R Weekly Bulletin Vol – V

This week’s R bulletin will cover topics like how to avoid for-loops, add or shorten an existing vector, and play a beep sound in R. We will also cover functions like env.new function, readSeries, and the with and within functions. Hope you like this R weekly bulletin. Enjoy reading!

Shortcut Keys

1. To stop debugging – Shift+F8
2. To quit an R session (desktop only) – Ctrl+Q
3. To restart an R Session – Ctrl+Shift+0

Problem Solving Ideas

Avoiding For Loop by using “with” function

For Loop can be slow in terms of execution speed when we are dealing with large data sets. For faster execution, one can use the “with” function as an alternative. The syntax of the with function is given below:

with(data, expr)

where, “data” is typically a data frame, and “expr” stands for one or more expressions to be evaluated using the contents of the data frame. If there is more than one expression, then the expressions need to be wrapped in curly braces.

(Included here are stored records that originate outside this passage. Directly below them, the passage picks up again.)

theorem witness_OpenQuotientCompletes :
    (divisionOf lastInSlot (.div 5 3 0) = some (5, 0#32) ∧ CanGoOn lastInSlot ∧ lastInSlot.flag .OVE = false) ∧
    ((edge 0x80000000 0xFFFFFFFF).readGpr 3 = 0x80000000#32 ∧ (edge 0x80000000 0xFFFFFFFF).readGpr 4 = 0xFFFFFFFF#32 ∧
      CanGoOn (edge 0x80000000 0xFFFFFFFF)) :=
  ⟨⟨by decide, canGoOn_lastInSlot, by decide⟩, by decide, by decide, canGoOn_edge _ _⟩

theorem witness_BitSearchesComplete : lastInSlot.readGpr 3 = 1#32 ∧ CanGoOn lastInSlot := ⟨by decide, canGoOn_lastInSlot⟩

/-- The last word at which a jump has a delay slot. -/
def jumping (r4 : Word) : State := { machineWith [(4, r4)] with pc := 0xFFFFFFF8#32 }

theorem witness_JrCompletes : (jumping 0x3000).readGpr 4 = 0x3000#32 ∧ (jumping 0x3000).ds = none ∧
    (jumping 0x3000).pc.toNat + 4 < 0x100000000 ∧ (0x3000#32).extractLsb' 0 2 = 0#2 := by decide

theorem witness_JalrCompletes : (4#5 ≠ 9#5) ∧ (jumping 0x3000).readGpr 4 = 0x3000#32 ∧ (jumping 0x3000).ds = none ∧
    (jumping 0x3000).pc.toNat + 4 < 0x100000000 ∧ (0x3000#32).extractLsb' 0 2 = 0#2 := by decide

theorem witness_MisalignedJumpTakesAlign : (jumping 0x3001).readGpr 4 = 0x3001#32 ∧ (jumping 0x3001).ds = none ∧
    (0x3001#32).extractLsb' 0 2 ≠ 0#2 ∧ (4#5 ≠ 9#5) ∧ (jumping 0x3001).cfg.alignEear = .target := by decide

theorem witness_MisalignedJumpTakesAlign_draw :
    let s := { jumping 0x3002 with cfg := { resetConfig with alignEear := .draw } }
    s.readGpr 4 = 0x3002#32 ∧ s.ds = none ∧ (0x3002#32).extractLsb' 0 2 ≠ 0#2 ∧ s.cfg.alignEear = .draw := by decide

theorem witness_JalrOfLinkTakesIllegal : (jumping 0x3000).ds = none := by decide

theorem witness_DelaySlotRunsBeforeTarget : (jumping 0x3000).readGpr 4 = 0x3000#32 ∧ (4#5 ≠ 9#5) ∧
    (jumping 0x3000).ds = none ∧ (jumping 0x3000).pc.toNat + 4 < 0x100000000 ∧
    (0x3000#32).extractLsb' 0 2 = 0#2 ∧ isNext (exec (.jalr 4) (jumping 0x3000)) = true ∧
    (∃ u, exec (.ori 5 9 0) inSlot = .next u) :=
  ⟨by decide, by decide, by decide, by decide, by decide, by decide, next_of_isNext (by decide)⟩

/-- In the delay slot of that jump an overflowing `l.add` takes Range, the jump's address in EPCR0 (V-JAL7). -/
theorem witness_DelaySlotRunsBeforeTarget_exception :
    seen (fun t => (t.pc, t.ds)) (exec (.jalr 3) { edge 0x3000 0x7FFFFFFF with pc := 0x2000#32 }) =
      some (0x00002004, some 0x00003000) ∧
    seen (fun t => (t.epcr0, t.flag .DSX, t.ds, t.pc))
      (exec (.add 5 3 4) { edge 0x3000 0x7FFFFFFF with pc := 0x2004#32, ds := some 0x3000#32 }) =
      some (0x00002000, true, none, 0x00000B00) := by decide

theorem witness_MaciCompletes : lastInSlot.readGpr 3 = 1#32 ∧ lastInSlot.cfg.macPresent = true ∧ CanGoOn lastInSlot :=
  ⟨by decide, by decide, canGoOn_lastInSlot⟩

theorem witness_MulCompletes : (edge 0xB504 0xB504).readGpr 3 = 0xB504#32 ∧ (edge 0xB504 0xB504).readGpr 4 = 0xB504#32 ∧
    CanGoOn (edge 0xB504 0xB504) ∧ FitsSigned ((0xB504#32).toInt * (0xB504#32).toInt) ∧
    (edge 0xB504 0xB504).cfg.mulCarry = .ucarry :=
  ⟨by decide, by decide, canGoOn_edge _ _, by decide, by decide⟩

theorem witness_MuliCompletes : (edge 0x10000 0).readGpr 3 = 0x10000#32 ∧ (0x8000#16).signExtend 32 = 0xFFFF8000#32 ∧
    CanGoOn (edge 0x10000 0) ∧ FitsSigned ((0x10000#32).toInt * (0x8000#16).toInt) :=
  ⟨by decide, by decide, canGoOn_edge _ _, by decide⟩

theorem witness_MuluCompletes : (edge 0xFFFFFFFF 2).readGpr 3 = 0xFFFFFFFF#32 ∧ (edge 0xFFFFFFFF 2).readGpr 4 = 2#32 ∧
    CanGoOn (edge 0xFFFFFFFF 2) := ⟨by decide, by decide, canGoOn_edge _ _⟩

theorem witness_XoriCompletes : lastInSlot.readGpr 3 = 1#32 ∧ CanGoOn lastInSlot ∧ lastInSlot.cfg.xoriExt = .sign ∧
    { lastInSlot with cfg := { resetConfig with xoriExt := .zero } : State }.cfg.xoriExt = .zero ∧
    CanGoOn { lastInSlot with cfg := { resetConfig with xoriExt := .zero } } :=
  ⟨by decide, canGoOn_lastInSlot, by decide, by decide, .inl (by decide)⟩

theorem witness_LfMaddSCompletes :
    Config.fpMadd32 (adding.readGpr 3) (adding.readGpr 4) (adding.readGpr 5) (adding.fpcsr.extractLsb' 1 2) =
      ((Config.fpMadd32 (adding.readGpr 3) (adding.readGpr 4) (adding.readGpr 5) (adding.fpcsr.extractLsb' 1 2)).1,
        (Config.fpMadd32 (adding.readGpr 3) (adding.readGpr 4) (adding.readGpr 5) (adding.fpcsr.extractLsb' 1 2)).2) ∧
    adding.cfg.fpuPresent = true ∧ CanGoOn adding ∧ adding.fpcsr.getLsbD 0 = false :=
  ⟨rfl, by decide, canGoOn_adding, by decide⟩

/-- FPCSR.FPEE set. -/
def fpEnabled : State := { machineWith [] with fpcsr := 1#32 }

/-- Which of the two clauses holds is the open function's; the operands meet every hypothesis in either case. -/
theorem witness_FloatingPointExceptionOnFlag :
    (∃ v flags, Config.fpMadd32 (fpEnabled.readGpr 3) (fpEnabled.readGpr 4) (fpEnabled.readGpr 5)
        (fpEnabled.fpcsr.extractLsb' 1 2) = (v, flags) ∧ (flags ≠ 0#9 ∨ flags = 0#9)) ∧
    fpEnabled.cfg.fpuPresent = true ∧ fpEnabled.fpcsr.getLsbD 0 = true ∧ CanGoOn fpEnabled :=
  ⟨⟨_, _, rfl, (em _).symm⟩, by decide, by decide, .inr (show (0x2000#32).toNat + 4 < 0x100000000 by decide)⟩

/-- Every held register has its number, reached through rA OR K. -/
theorem witness_MfsprCompletes : ∀ r ∈ [Spr.sr, .fpcsr, .epcr0, .eear0, .esr0, .maclo, .machi, .picmr, .picsr],
    (machineWith [(3, sprNumberOf r)]).readGpr 3 ||| (0#16).setWidth 32 = sprNumberOf r ∧
    (machineWith [(3, sprNumberOf r)]).cfg.companionSet = true ∧ (machineWith [(3, sprNumberOf r)]).flag .SM = true ∧
    sprPresent (machineWith [(3, sprNumberOf r)]).cfg r = true ∧
    (machineWith [(3, sprNumberOf r)]).pc.toNat + 4 < 0x100000000 := by decide

/-- The value 0x8005 may be written to every held register. -/
theorem witness_MtsprCompletes : ∀ r ∈ [Spr.sr, .fpcsr, .epcr0, .eear0, .esr0, .maclo, .machi, .picmr, .picsr],
    (machineWith [(3, sprNumberOf r), (4, 0x8005)]).readGpr 3 ||| (0#16).setWidth 32 = sprNumberOf r ∧
    (machineWith [(3, sprNumberOf r), (4, 0x8005)]).readGpr 4 = 0x8005#32 ∧
    (machineWith [(3, sprNumberOf r), (4, 0x8005)]).cfg.companionSet = true ∧
    (machineWith [(3, sprNumberOf r), (4, 0x8005)]).flag .SM = true ∧
    sprPresent (machineWith [(3, sprNumberOf r), (4, 0x8005)]).cfg r = true ∧
    (∀ n ∈ mustStayZeroBits, (0x8005#32).getLsbD n = false) ∧
    (machineWith [(3, sprNumberOf r), (4, 0x8005)]).cfg.picsrWriteOne = .set ∧
    (machineWith [(3, sprNumberOf r), (4, 0x8005)]).pc.toNat + 4 < 0x100000000 := by decide

theorem witness_LogicalImmediatesComplete : lastInSlot.readGpr 3 = 1#32 ∧ lastInSlot.cfg.companionSet = true ∧
    CanGoOn lastInSlot := ⟨by decide, by decide, canGoOn_lastInSlot⟩

theorem witness_RfeCompletes : leavingByRfe.cfg.companionSet = true ∧ leavingByRfe.flag .SM = true ∧
    leavingByRfe.ds = none ∧ (∀ n ∈ mustStayZeroBits, leavingByRfe.esr0.getLsbD n = false) ∧
    leavingByRfe.epcr0.extractLsb' 0 2 = 0#2 := by decide

theorem witness_TransferInDelaySlotRefused : inSlot.ds ≠ none := by decide

theorem witness_PrivilegedRefusedInUserMode : userRange.flag .SM = false ∧ userRange.cfg.companionSet = true := by decide

/-- UPR by its number; SR with DME set; ESR0 with DME set. -/
theorem witness_SprAccessRefused :
    (machineWith []).cfg.companionSet = true ∧ (machineWith []).flag .SM = true ∧
    (∀ r : Spr, (machineWith []).readGpr 0 ||| (1#16).setWidth 32 ≠ sprNumberOf r) ∧
    ((machineWith [(3, 0x21)]).readGpr 0 ||| (0x11#16).setWidth 32 = 0x0011#32 ∧
      ¬SrWritable ((machineWith [(3, 0x21)]).readGpr 3)) ∧
    ({ machineWith [] with esr0 := 0x21#32 : State }.ds = none ∧
      ¬SrWritable { machineWith [] with esr0 := 0x21#32 : State }.esr0) :=
  ⟨by decide, by decide, fun r => by cases r <;> decide, ⟨by decide, by unfold SrWritable; decide⟩, by decide,
    by unfold SrWritable; decide⟩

Example: Consider the NIFTY 1-year price series. Let us find the gap opening for each day using both the methods and time them using the system.time function. Note the time taken to execute the For Loop versus the time to execute the with function in combination with the lagpad function.

library(quantmod)

# Using FOR Loop
system.time({

df = read.csv("NIFTY.csv")
df = df[,c(1,3:6)]

df$GapOpen = double(nrow(df))
for ( i in 2:nrow(df)) {
    df$GapOpen[i] = round(Delt(df$CLOSE[i-1],df$OPEN[i])*100,2)
}

print(head(df))

})

# Using with function + lagpad, instead of FOR Loop
system.time({

dt = read.csv("NIFTY.csv")
dt = dt[,c(1,3:6)]

lagpad = function(x, k) {
c(rep(NA, k), x)[1 : length(x)]
}

dt$PrevClose = lagpad(dt$CLOSE, 1)
dt$GapOpen_ = with(dt, round(Delt(dt$PrevClose,dt$OPEN)*100,2))
print(head(dt))

})

Adding to an existing vector or shortening it

Adding or shortening an existing vector can be done by assigning a new length to the vector. When we shorten a vector, the values at the end will be removed, and when we extend an existing vector, missing values will be added at the end.

Example:

# Shorten an existing vector
even = c(2,4,6,8,10,12)
length(even)
[1] 6

# The new length equals the number of elements required in the vector to be shortened.
length(even) = 3
print(even)
[1] 2 4 6

# Add to an existing vector
odd = c(1,3,5,7,9,11)
length(odd)
[1] 6

# The new length equals the number of elements required in the extended vector.
length(odd) = 8
odd[c(7,8)] = c(13,15)
print(odd)
[1] 1 3 5 7 9 11 13 15

Make R beep/play a sound

If you want R to play a sound/beep upon executing the code, we can do this using the “beepr” package. The beep function from the package plays a sound when the code gets executed. One also needs to install the “audio” package along with the “beepr” package.

install.packages("beepr")
install.packages("audio")
library(beepr)
beep()

One can select from the various sounds using the “sound” argument and by assigning one of the specified values to it.

beep(sound = 9)

One can keep repeating the message using beepr as illustrated in the example below (source:http: //stackoverflow.com/)

Example:

work_complete <- function() {
  cat("Work complete. Press esc to sound the fanfare!!!\n")
  on.exit(beepr::beep(3))

  while (TRUE) {
  beepr::beep(4)
  Sys.sleep(1)
  }
}

work_complete()

One can also use the beep function to play a sound if an error occurs during the code execution.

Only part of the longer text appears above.